Every time I meet someone, after a few minutes, they cease to be a person. To me, that person becomes a chemical. Someone whose nature has been identified, recorded and reckoned with. It helps me understand the person better; formulate my behaviour in his or her company and therefore reduce any chance of accidental explosions. It is a quirk; a peculiar but harmless one. And it has always worked for me. For what is a creature sans its chemical nature?
Ebenezer Paulraj smirked when I tried to explain my theory to him. ‘You think you are original? Let me tell you that Virginia Woolf thought of it long before you were
born. Except that she used animals. Now, that is imagination for you. Who would think of chemicals except someone completely lacking in imagination? Nasty smelling horrible things!’
I don’t care how Virginia Woolf came to terms with aspects of human behaviour. To me, my chemicals are everything. My friends, companions and guides who have been with me through most of my thirty-five years. And it is they who wafted to the top of my mind as I watched Ebenezer Paulraj and his coterie display their unity and camaraderie.

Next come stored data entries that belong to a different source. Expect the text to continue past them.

-- ==== Sys2Proof/Machine/Dma.lean ====
section
/-! DEFINITION. Flow contexts and their engines: records, doorbells, commands, descriptors, translation, scheduling and faults (12 R336 to R348). -/

namespace Sys2Proof.Machine

def State.setDmx (s : State) (x : DmxState) : State := { s with dmx := x }
def State.setBrg (s : State) (x : BrgState) : State := { s with brg := x }

/-! Records (R336, R337) -/

/-- STATE codes. -/
def xOff : Nat := 0
def xIdle : Nat := 1
def xReady : Nat := 2
def xRunning : Nat := 3
def xSaving : Nat := 4
def xFaulted : Nat := 5
def xError : Nat := 6

/-- A field of a record: n bytes at an offset. -/
def State.ctx (s : State) (c off n : Nat) : Nat := s.le 6 (64 * c + off) n
def State.setCtx (s : State) (c off n v : Nat) : State := s.store 6 (64 * c + off) (leBytes n v)

def State.toCtx (s : State) (c st : Nat) : State := s.setCtx c 0 4 (s.ctx c 0 4 % 2 ^ 28 + st * 2 ^ 28)
def State.ctxTc (s : State) (c : Nat) : Nat := bits (s.ctx c 0 4) 24 3
def State.ctxPinned (s : State) (c : Nat) : Bool := bit (s.ctx c 0 4) 22
def State.ctxDone (s : State) (c : Nat) : Nat := s.ctx c 0x38 4
def State.ctxAcked (s : State) (c : Nat) : Nat := s.ctx c 0x3C 4
def State.ctxLen (s : State) (c : Nat) : Nat := s.ctx c 0x30 4
def State.ctxDctl (s : State) (c : Nat) : Nat := s.ctx c 0x34 4

/-- The form of R337. -/
def ctxForm (off len : Nat) : Bool :=
  decide (4 ≤ len) && decide (len ≤ 64) && len % 4 == 0 && off % 4 == 0 && off / 64 == (off + len - 1) / 64 && decide (off + len ≤ 0x40000)

/-- Whether a byte of a record is the hub's to write: STATE, DHEAD, FAULT, and the current descriptor from SRC on. -/
def ctxHubByte (k : Nat) : Bool := [0x1A, 0x1B, 0x1E, 0x1F].contains k || decide (0x20 ≤ k)

/-- The bytes a write leaves: the hub's own keep their values, as does STATE in the top bits of byte 3. -/
def ctxMerge (old new : List Nat) (lo : Nat) : List Nat :=
  (List.range new.length).map (fun j =>
    let o := old.getD j 0
    let n := new.getD j 0 % 256
    if ctxHubByte (lo + j) then o else if lo + j = 3 then o / 16 * 16 + n % 16 else n)

/-- A write to region 0x6; context 0 is never used, and its record holds what is written. -/
def State.contextWrite (s : State) (init : Initiator) (off : Nat) (bs : List Nat) : State :=
  if !(ctxForm off bs.length) || s.ctxState (off / 64) != xOff then s.refuse init (s.ownFa 6 off) 0x1307
  else (s.store 6 off (ctxMerge (s.bytes 6 off bs.length) bs (off % 64))).ack

/-- A read of region 0x6. -/
def State.contextRead (s : State) (init : Initiator) (off len : Nat) : State :=
  if ctxForm off len then s.give (s.bytes 6 off len) else s.refuse init (s.ownFa 6 off) 0x1307

/-! Engines -/

/-- The engine that holds a context. -/
def State.engineOf (s : State) (c : Nat) : Option Nat := (s.dmx.engines.find? (fun p => p.2.ctx == c)).map (·.1)

/-- An engine is freed. -/
def State.freeEngine (s : State) (e : Nat) : State :=
  (s.setDmx { s.dmx with engines := s.dmx.engines.erase e }).wr (F.DMX_Ee_BUSY e) 0

/-- Whatever engine holds a context is freed. -/
def State.releaseCtx (s : State) (c : Nat) : State :=
  match s.engineOf c with
  | some e => s.freeEngine e
  | none => s

/-- An engine's record changes. -/
def State.setEngine (s : State) (e : Nat) (x : Engine) : State := s.setDmx { s.dmx with engines := s.dmx.engines.insert e x }

/-! Descriptor rings (R338, R339) -/

/-- The fabric address of descriptor i of a context. -/
def State.descFa (s : State) (c i : Nat) : Nat := bits (s.ctx c 0x10 8) 5 51 * 32 + 32 * i

/-- The end of a region's populated extent (R23); that of port windows is judged where they are served, and that of the
host's mapped memory is no state of the hub (notes/assumptions/27.md). -/
def regionEnd (region : Nat) : Nat :=
  match region with
  | 0 => 2 ^ 40
  | 1 => 0x800
  | 2 => 0x70000
  | 3 => 0x8000
  | 4 => 0x400000
  | 5 => 0x100000
  | 6 => 0x40000
  | 7 => 0x40000
  | 15 => 2 ^ 40
  | _ => 0

/-- Region 0xF is served: the endpoint is active and its link up (R24, 0x120C). -/
def State.hostReached (s : State) : Bool := s.on F.BRG_STATUS_EP && s.on F.BRG_STATUS_DL_UP

/-- Why an access of a DMA engine to this hub's own region 0x4 or host window is refused (R23, R24). -/
def State.ownBad (s : State) (fa len : Nat) : Option Nat :=
  if regionEnd (bits fa 40 4) < fa % 2 ^ 40 + len then some 0x0005
  else if bits fa 40 4 = 0xF ∧ !s.hostReached then some 0x120C
  else none

/-- Bytes stored at this hub's own fabric address: region 0x4, or host memory; a refused write is discarded. -/
def State.ownStore (s : State) (fa : Nat) (bs : List Nat) : State :=
  if (s.ownBad fa bs.length).isSome then s
  else if bits fa 40 4 = 0xF then s.emit (.hostWrite (fa % 2 ^ 40) bs) else s.store (bits fa 40 4) (fa % 2 ^ 40) bs

/-- STATUS of descriptor i. -/
def State.setStatus (s : State) (c i v : Nat) : State := s.ownStore (s.descFa c i + 0x18) (leBytes 4 v)

/-- The index after i in a context's ring. -/
def State.nextDesc (s : State) (c i : Nat) : Nat := (i + 1) % (s.ctx c 0x18 2 + 1)

/-- The indexes from i to DTAIL. -/
def State.pendingDescs (s : State) (c : Nat) : Nat → Nat → List Nat
  | 0, _ => []
  | n + 1, i => if i = s.ctx c 0x1C 2 then [] else i :: s.pendingDescs c n (s.nextDesc c i)

/-- A context ends in ERROR with a code in STATUS. -/
def State.ctxFails (s : State) (c code : Nat) : State :=
  (((s.setStatus c (s.ctx c 0x1A 2) code).toCtx c xError).releaseCtx c).raise F.DMX_IRQ_ERROR

/-! Doorbells and commands (R339, R344) -/

/-- DMX_DB written. -/
def State.doorbell (s : State) (c tail : Nat) : State :=
  if c = 0 ∨ s.ctxState c = xOff then s
  else
    let s := s.setCtx c 0x1C 2 tail
    if s.ctxState c = xIdle ∧ s.ctx c 0x1A 2 ≠ tail then s.toCtx c xReady else s

def execDmxDb (context : Fin 4096) (tail : Fin 4096) (s : State) : Res := guarded s (fun s => (s.doorbell context tail).ack)

/-- Whether ENABLE takes a record (R341, R344). -/
def State.ctxValid (s : State) (c : Nat) : Bool :=
  let ctl := s.ctx c 0 4
  let d := s.descFa c 0
  !((c == s.dmx.hvCtx || decide (6 ≤ s.ctxTc c)) && !(s.ctxPinned c)) && !(bit ctl 21 && !(s.on F.BRG_STATUS_EP)) &&
    !(bit ctl 23 && bits ctl 0 8 == 0) && d / 2 ^ 44 == s.self && (bits d 40 4 == 4 || bits d 40 4 == 0xF)

/-- A context becomes IDLE by ABORT: pending descriptors get 0x130A, DHEAD := DTAIL. -/
def State.abortNow (s : State) (c : Nat) : State :=
  let s := (s.pendingDescs c 4096 (s.ctx c 0x1A 2)).foldl (fun t i => t.setStatus c i 0x130A) s
  let s := (s.setCtx c 0x1A 2 (s.ctx c 0x1C 2)).store 6 (64 * c + 0x30) (List.replicate 16 0)
  (s.setDmx { s.dmx with held := s.dmx.held.erase c, retries := s.dmx.retries.erase c }).toCtx c xIdle

/-- The unlocked entries of a context are dropped. -/
def State.inval (s : State) (c : Nat) : State :=
  s.setDmx { s.dmx with cache := s.dmx.cache.filter (fun (t : Translation) => t.ctx != c || t.locked) }

/-- A command on a context: the state after, and its code; none while ABORT waits for the save. -/
def State.dmxDo (s : State) (b op c : Nat) : State × Option Nat :=
  let st := s.ctxState c
  match op with
  | 1 => if c = 0 ∨ st ≠ xOff then (s, some 0x1307) else if s.ctxValid c then (s.toCtx c xIdle, some 0) else (s, some 0x1306)
  | 2 => if st = xFaulted then ((s.setDmx { s.dmx with held := s.dmx.held.erase c }).toCtx c xReady, some 0) else (s, some 0x1307)
  | 3 =>
    if st = xOff then (s, some 0x1307)
    else if st = xRunning ∨ st = xSaving then
      ((s.setDmx { s.dmx with aborts := s.dmx.aborts.insert c b }).toCtx c xSaving, none)
    else (s.abortNow c, some 0)
  | 4 => if st = xIdle ∨ st = xError then (s.toCtx c xOff, some 0) else (s, some 0x1307)
  | _ => (s.inval c, some 0)

/-- DMX_CMD written; an OP that the register does not give starts nothing. -/
def State.dmxCmd (s : State) (init : Initiator) (op c : Nat) (go : Bool) : State :=
  let b := bankOf init
  let s := (s.wr (F.DMX_CMD_OP b) op).wr (F.DMX_CMD_CTX b) c
  if go && decide (1 ≤ op) && decide (op ≤ 5) then
    match (s.resStart (RR.DMX_CMD_RES b)).dmxDo b op c with
    | (s, some code) => (s.resDone (RR.DMX_CMD_RES b) code).ack
    | (s, none) => s.ack
  else s.ack

def execEnable (init : Initiator) (context : Fin 4096) (s : State) : Res := guarded s (fun s => s.dmxCmd init 1 context true)
def execResume (init : Initiator) (context : Fin 4096) (s : State) : Res := guarded s (fun s => s.dmxCmd init 2 context true)
def execAbort (init : Initiator) (context : Fin 4096) (s : State) : Res := guarded s (fun s => s.dmxCmd init 3 context true)
def execDisable (init : Initiator) (context : Fin 4096) (s : State) : Res := guarded s (fun s => s.dmxCmd init 4 context true)
def execInval (init : Initiator) (context : Fin 4096) (s : State) : Res := guarded s (fun s => s.dmxCmd init 5 context true)

/-! Scheduling (R343) -/

/-- Whether context a outranks b. -/
def State.outranks (s : State) (a b : Nat) : Bool :=
  let da := s.ctx a 4 4
  let db := s.ctx b 4 4
  if s.ctxTc a ≠ s.ctxTc b then decide (s.ctxTc b < s.ctxTc a)
  else if da = db then decide (a < b)
  else if da = 0 then false
  else if db = 0 then true
  else newer 32 db da

/-- The best of a list of contexts by a measure of rank. -/
def bestBy (better : Nat → Nat → Bool) : List Nat → Option Nat
  | [] => none
  | c :: l => match bestBy better l with
    | some d => if better d c then some d else some c
    | none => some c

/-- The highest-ranked READY context, and the lowest-ranked RUNNING one. -/
def State.topReady (s : State) : Option Nat := bestBy s.outranks (s.liveContexts.filter (fun c => s.ctxState c == xReady))
def State.lowRunning (s : State) : Option Nat :=
  bestBy (fun a b => s.outranks b a) (s.liveContexts.filter (fun c => s.ctxState c == xRunning))

/-- ENGINE_TAKE_CONTEXT: a free engine takes the highest-ranked READY context; its descriptor is fetched when DONE = 0. -/
def execEngineTakeContext (engine : Fin 16) (s : State) : Res :=
  guarded s (fun s =>
    let e := engine.val
    if !(bit (s.rd F.DMX_CTL_ENG_EN) e) || (s.dmx.engines.get? e).isSome then s
    else match s.topReady with
      | none => s
      | some c =>
        let s := (s.toCtx c xRunning).setEngine e { ctx := c, fetched := s.ctxDone c != 0 }
        (s.raise (F.DMX_Ee_BUSY e)).wr (F.DMX_Ee_CTX e) c)

/-- Whether an engine that takes contexts is free. -/
def State.engineFree (s : State) : Bool :=
  (List.range 16).any (fun e => bit (s.rd F.DMX_CTL_ENG_EN) e && (s.dmx.engines.get? e).isNone)

/-- Whether an engine's running context is the lowest-ranked one, and outranked. -/
def State.preempted (s : State) (c : Nat) : Bool :=
  match s.topReady with
  | some d => !s.engineFree && s.outranks d c && s.lowRunning == some c
  | none => false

I was not sure if each and every member of the teaching staff felt the same adulation for Ebenezer Paulraj. I will never know. For as his wife, they thought my allegiance rested with him. They did not trust me either. So each time I walked into the staff-room, an uneasy silence crawled on all fours, weaving its way through the rows of tables and chairs.
For many years, I spent all my free hours in the chemistry lab. Sometimes a member of the coterie came looking for me. But I avoided them as deftly as I could. And if my silence didn’t drive them away, I made sure the smell of the chemistry lab did. All I had to do was open the jar of hydrogen sulphide and the stink of rotten eggs would cloud the air. Why they sought me out, I don’t know. Perhaps it was out of some misguided sense of loyalty they felt for their captain.
The coterie wasn’t a large one. But it held the reins of the school.
There was Premilla Madhav, the Senior School economics teacher. The chemical element bromine. Heavy, with hair tinted a reddish brown. Volatile and giving off a strong and disagreeable body odour. Not very active by herself, but united readily with others. But she needed to be watched. For she was capable of causing much injury; inflicting wounds that almost never healed. And so maximum precaution had to be taken when handling her.
Next in line was Daphne, the English teacher. Light and silvery like the element lithium, she dazzled everyone with her charm and smile. When she was excited, crimson stained her cheeks, adding to her allure. Sometimes when he thought no one was watching him, Ebenezer Paulraj gazed at her, bewitched. She was special, that much was certain. More than her charm, more than her beauty, what made her so was her ability to make a person feel less unhappy. But she wasn’t very popular with women; they felt dowdy in her presence.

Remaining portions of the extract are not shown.